One of the simple truths about CLM is that members’ success and failure depend on a lot more than the individual differences between particular members. “Success and failure” may be too strong. Almost all CLM members succeed. But they progress at very different speeds, and the differences can depend on a lot of different things.
The CLM members from the village of Jidipe can serve as an example. They are, as a whole, well ahead of the members from the other parts of Baille Tourrible. They themselves sometimes point to their relatively easy access to the area’s most important market, the one in Thomonde, but Thomonde is over four hours away from Jidipe on foot. What is striking is the strong commitment the members from Jidipe show to getting to market consistently nonetheless.
Magarette is a mother of five. She chose goat rearing and small commerce as her two CLM enterprises. Her goats haven’t yielded very much for her yet. She started with three, and now has only two. Those two are pregnant, but she sold the third when it showed no sign of fertility. She plans to replace it right away.
Her small commerce is another matter. She sells rice, oil, seasonings and other food, mainly at home, to neighbors who buy what they need to prepare a single meal.
We generally discourage our members from selling out of their homes. Women who sell to neighbors come under a lot of pressure to sell on credit, and CLM members often lack the social capital required to make their neighbors pay their debts. But Magarette has no such problem. She hikes down to the Thomonde market every Thursday, where her neighbors sell their produce. She collects what they owe her by seeking them out in the market, and then she does her own buying before she heads home. She started her business with the 1500 gourds of merchandise CLM gave her, and now has over 2500 gourds in it. And she’s managed that growth even as she’s used the business to keep her family fed, and is is ready to grow even more. She managed to buy a horse, which will greatly increase the amount of product she can move around.
The way she bought the horse says a lot about her. She started with 1200 gourds that came to her when it was her turn to receive the weekly payout from her CLM savings club. She and eleven other members put 100 gourds each week into a pot so that one of them would receive a large sum each week.
Magarette used those 1200 gourds to buy two turkeys, which she took care of and was eventually able to sell for 2000. To that money, she added 2500 gourds that she was able to save from six months of food stipends. Finally, she and her husband contributed 1500 gourds that they earned by selling their bean harvest. That gave her 6000 gourds, which was enough to buy a good horse.

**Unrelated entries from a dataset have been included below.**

theorem exec_clleave (k : BitVec 3) (x : SF) (s : State) : exec (.clleave k x) s =
    performPriv (Instr.shape (.clleave k x)) (privOf (.clleave k x)) (memberGate k.toNat)
      (fun c s => changeMember k.toNat x.d.toNat (if 63 < (c.s 0).toNat then some 2 else none) none c s) s := rfl

end

/-- Settles O41: each instruction is read off the state at its parking point, or off what it changes in its core. -/
theorem claimInstructions : Obligations.ClaimInstructions := by
  unfold Obligations.ClaimInstructions
  refine ⟨fun k x s c h => clwait_result h, fun k x s c h => ⟨_, exec_of_ready (exec_clpeek k x s) h, scalar_result (context_team h.1).1⟩,
    fun k x s c h => clpop_result h, fun k x s c h => object_result h,
    fun k x s c h hpending => ⟨_, exec_of_gate_go (exec_cljoin k x s) h (memberGate_go hpending), ?join⟩,
    fun k x s c h hpending => ⟨_, exec_of_gate_go (exec_clleave k x s) h (memberGate_go hpending), fun hrank => ?refused, fun hrank => ?leaves⟩⟩
  case join =>
    split
    case h_1 r hbad => exact changeMember_refused (context_team h.1).1 hbad
    case h_2 hbad => exact changeMember_waits (context_team h.1).1 hbad
  case refused => exact changeMember_refused (r := 2) (context_team h.1).1 (if_pos hrank)
  case leaves => exact changeMember_waits (context_team h.1).1 (if_neg (Nat.not_lt.mpr hrank))

end Sys2Proof.Machine

/-! # A weak store that reaches memory (10 R200, 12 R244) -/

namespace Sys2Proof.Machine

open Sys2Proof.Spec

/-- A device after reset whose first word of memory cannot be corrected. -/
def lostWord : State := { failing := [0] }

theorem lostWord_wayFree : wayFree lostWord (l1Loc lostWord 0 0) 0 := ⟨0, by decide, fun _ h => by cases h⟩

theorem lostWord_sliceFree : sliceFree lostWord 0 := .inr ⟨0, by decide, rfl⟩

/-- A store of part of a lost word is not kept in the L1: its byte goes to the home (12 R244). -/
theorem weakStore_lostWord : (weakStore lostWord 0 0 false 0 [1]).mem = [(0, 1)] := by decide

/-- Refutes O32: a weak store of one byte into a word that error correction cannot correct changes memory, though no line has to make room
for its line, which is the first dirty one. -/
theorem not_loadsAndStoresAtTheirPoint : ¬ Obligations.LoadsAndStoresAtTheirPoint := by
  unfold Obligations.LoadsAndStoresAtTheirPoint
  rintro ⟨hweak, -⟩
  have hstays := ((hweak lostWord 0 0 false 0 [1] (by decide) (by decide) (fun _ _ _ => rfl) (by decide)).2 (by decide)
    lostWord_wayFree lostWord_sliceFree).1
  rw [weakStore_lostWord] at hstays
  cases hstays

end Sys2Proof.Machine

/-! # A WAITC whose request wakes its own team (08 R162) -/

namespace Sys2Proof.Machine

open Sys2Proof.Spec

/-- A team one of whose lanes is at a WAITC, while the other waits on the same word, with a request that has not been performed; that
one's status goes to s12, which is carried. -/
def twoWaiters : Team :=
  { place := some ⟨0, 0, 0⟩, live := 3, s := [(12, 7)], carrys := 8,
    front := [⟨0, 0x100, 1, 0, none⟩, ⟨0, 0x200, 2, 0, some (.monitor 0 (2 ^ 64) none 0 0 0 none 12)⟩] }

/-- It issues the WAITC. The word lies in the heap window and in the L1 of its core, so that the stall of the cluster's port does not hold
the request up: its page is known, and the L1 has the word. -/
def stalledPort : State :=
  { stalls := [⟨1, 0, 1⟩], teams := [(0, twoWaiters)], cores := [(0, { l1 := [(0, ⟨0, false, false, 0, 0⟩)] })],
    comps := [(0, { heap := { lim := 4096 }, xlate := { glim := 4096, colmask := 1 } })],
    cur := some { team := 0, mask := 1, start := 0x100, pc := 0x100, word := 0 } }

/-- WAITC s20, s0, s0. -/
def waitOperands : SF := ⟨0, 20, 0, 0⟩

def stalledCtx : Ctx := (context (Shape.parking (Shape.s3 0x1F waitOperands 1 2 4)) stalledPort).get (by decide)

theorem stalledPort_ready : Ready (.waitc waitOperands) stalledPort stalledCtx := ⟨(Option.some_get _).symm, by decide⟩

theorem stalledPort_gate : waitcGate stalledCtx stalledPort = .go := by decide

theorem stalledPort_armsNow : armsNow stalledCtx stalledPort = false := by decide

theorem stalledPort_peek : peek stalledPort stalledCtx.place.core stalledCtx.team.comp stalledCtx.team.level .rd (waitcVa stalledCtx) =
    .ok 0 false := by decide

/-- The request is performed at once, and wakes the lane that has waited: its status replaces what s12 held. -/
theorem stalledPort_wakes : (team? (conclude stalledCtx (waitcEffect waitOperands stalledCtx stalledPort)) stalledCtx.key).map
    (fun u => Team.scalar u 12) = some 0 := by decide

/-- Refutes O28: a WAITC that waits gives no status, but its arming request can wake another entry of its team, whose status is then
written; the second clause, unlike the first, does not suppose that no entry of the team waits on a monitored word. -/
theorem not_monitorsArm : ¬ Obligations.MonitorsArm := by
  unfold Obligations.MonitorsArm
  rintro ⟨-, hheld, -⟩
  obtain ⟨t, ht, ⟨u, hu, -, hscalar, -⟩, -⟩ := hheld waitOperands stalledPort stalledCtx stalledPort_ready stalledPort_gate
    stalledPort_armsNow fun pa st hpa => by
      rw [stalledPort_peek] at hpa
      cases hpa
      decide
  have hexec : exec (.waitc waitOperands) stalledPort = .next (conclude stalledCtx (waitcEffect waitOperands stalledCtx stalledPort)) :=
    exec_of_gate_go rfl stalledPort_ready stalledPort_gate
  obtain rfl : t = _ := Host.Outcome.next.inj (ht.symm.trans hexec)
  have hwoken := stalledPort_wakes
  rw [hu, Option.map_some, hscalar 12] at hwoken
  exact absurd hwoken (by decide)

end Sys2Proof.Machine

/-! # What the memory's work changes

The caches and the homes serve what a team has issued: teams that wait on a monitored word may be woken, words move between the L1s, the
slices and memory, and the TLBs fill. Everything else stays, the claims and bins of a core and the fusion of a cluster among it. -/

namespace Sys2Proof.Machine

open Sys2Proof.Spec

/-- A core without its L1 and its TLB. -/
def Core.sansCaches (x : Core) : Core := { x with l1 := [], ways := [], dirtyLines := [], tlb := [] }

/-- A state without what the caches and the homes work on, and without what a write at a home may wake or make. -/
def State.sansMemory (s : State) : State :=
  { s with
    teams := [], cores := [], clusters := [], mem := [], failing := [], keys := [], fresh := 0, owners := [], l2 := [], registering := [],
    watches := [], spawning := [] }

/-- From `s` to `t` the memory has worked: teams may have been woken, and caches, homes and TLBs have changed. -/
structure Serves (s t : State) : Prop where
  teams : ∀ k, Option.Rel Woke (team? s k) (team? t k)
  rest : t.sansMemory = s.sansMemory
  cores : ∀ k, (core t k).sansCaches = (core s k).sansCaches
  fused : ∀ k, (cluster t k).fused = (cluster s k).fused

section
variable {s t u : State}

theorem Serves.refl (s : State) : Serves s s := ⟨fun _ => woke_option_refl _, rfl, fun _ => rfl, fun _ => rfl⟩

theorem Serves.trans (h : Serves s t) (k : Serves t u) : Serves s u :=
  ⟨fun j => woke_option_trans (h.teams j) (k.teams j), k.rest.trans h.rest, fun j => (k.cores j).trans (h.cores j),
    fun j => (k.fused j).trans (h.fused j)⟩

theorem serves_foldl {α : Type} {f : State → α → State} (hf : ∀ s x, Serves s (f s x)) (l : List α) (s : State) :
    Serves s (l.foldl f s) := by
  induction l generalizing s with
  | nil => exact .refl s
  | cons x r ih => exact (hf s x).trans (ih (f s x))

/-- A change of memory alone. -/
theorem Serves.of_eq (hteams : t.teams = s.teams) (hcores : t.cores = s.cores) (hclusters : t.clusters = s.clusters)
    (hrest : t.sansMemory = s.sansMemory) : Serves s t where
  teams k := by
    rw [show team? t k = team? s k by rw [team?, team?, hteams]]
    exact woke_option_refl _
  rest := hrest
  cores k := by rw [core, hcores, core]
  fused k := by rw [cluster, hclusters, cluster]

/-- A team that has stood before stands after, with its vector registers and predicates. -/
theorem Serves.stays (h : Serves s t) {k : Nat} {x : Team} (hx : team? s k = some x) : ∃ y, team? t k = some y ∧ y.v = x.v ∧ y.p = x.p := by
  have hrel := h.teams k
  rw [hx] at hrel
  cases hy : team? t k with
  | none =>
    rw [hy] at hrel
    cases hrel
  | some y =>
    rw [hy] at hrel
    cases hrel with
    | some hwoke =>
      refine ⟨y, rfl, hwoke.keeps (P := fun z => z.v = x.v ∧ z.p = x.p) (fun p z hz => ?_) ⟨rfl, rfl⟩⟩
      obtain ⟨hv, hp, -⟩ := wakeTeam_kept p z
      exact ⟨hv.trans hz.1, hp.trans hz.2⟩

theorem Serves.l1Group (h : Serves s t) (k : Nat) : l1Group t k = l1Group s k := by rw [Machine.l1Group, h.fused, Machine.l1Group]

theorem Serves.bench (h : Serves s t) (b : Nat) : bench t b = bench s b :=
  congrArg (fun l : Tab Bench => Tab.getD l b {}) (congrArg State.benches h.rest : _)

theorem Serves.reqs (h : Serves s t) : t.reqs = s.reqs := (congrArg State.reqs h.rest : _)

theorem Serves.ops (h : Serves s t) : t.ops = s.ops := (congrArg State.ops h.rest : _)

theorem serves_setCore {k : Nat} {x : Core} (h : x.sansCaches = (core s k).sansCaches) : Serves s (setCore s k x) where
  teams _ := woke_option_refl _
  rest := rfl
  cores j := by
    rw [core_setCore]
    split
    · rename_i hj
      rw [h, hj]
    · rfl
  fused _ := rfl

Chimène and her husband are a young couple from Jidipe with only one child. She also chose goats and small commerce, but she’s had better luck than Magarette with her goats. Two of the three we gave her have had kids, though only one kid each. The third, unfortunately, died, but she was able to sell the meat.
Her small business is beans, which she now sells in the markets, both in Thomonde on Thursdays and on Saturdays in Koray, about an hour farther up the Baille Tourrible road from Jidipe. She hasn’t been selling them in the market for long. When she first joined the program, Ricot, her case manager, didn’t think she was ready. “I wanted to help her start making money,” he explains, “but I didn’t think she should keep too much cash around the house. She wasn’t used to having cash around. I thought she’d fritter it away.” So Ricot had her buy dry beans with all 1500 gourds, and just stock them as the price increased towards planting season. She only made 250 gourds, but all that money stayed in her hands.
Chimène also managed to buy a horse, though she took a route different from the one Magarette had taken, and did it with only 4500 gourds. She started with 1000 gourds that the CLM program paid her husband for putting up the walls of their house. We make 1000 gourds available for the builder that puts up the walls of each CLM house and 1000 gourds for the one who constructs the frame and puts on the roof. If a husband is able to do this work, the money can stay in the family. Chimène added 2500 gourds of savings, 500 gourds from her bean sales, and 500 gourds out of their own harvest. Her horse may be a good deal smaller than Magarette’s, but it’s able to carry her merchandise to and from both Thomonde and Koray. She still has 1250 gourds in her business, and is now ready to make it grow.
Both women are moving forward quickly, as are all their neighbors from Jidipe. They have cooperative husbands, fertile farmland, and smart and hardworking case managers. But the key is probably their own determination, a determination that somehow pervades the small community where they live.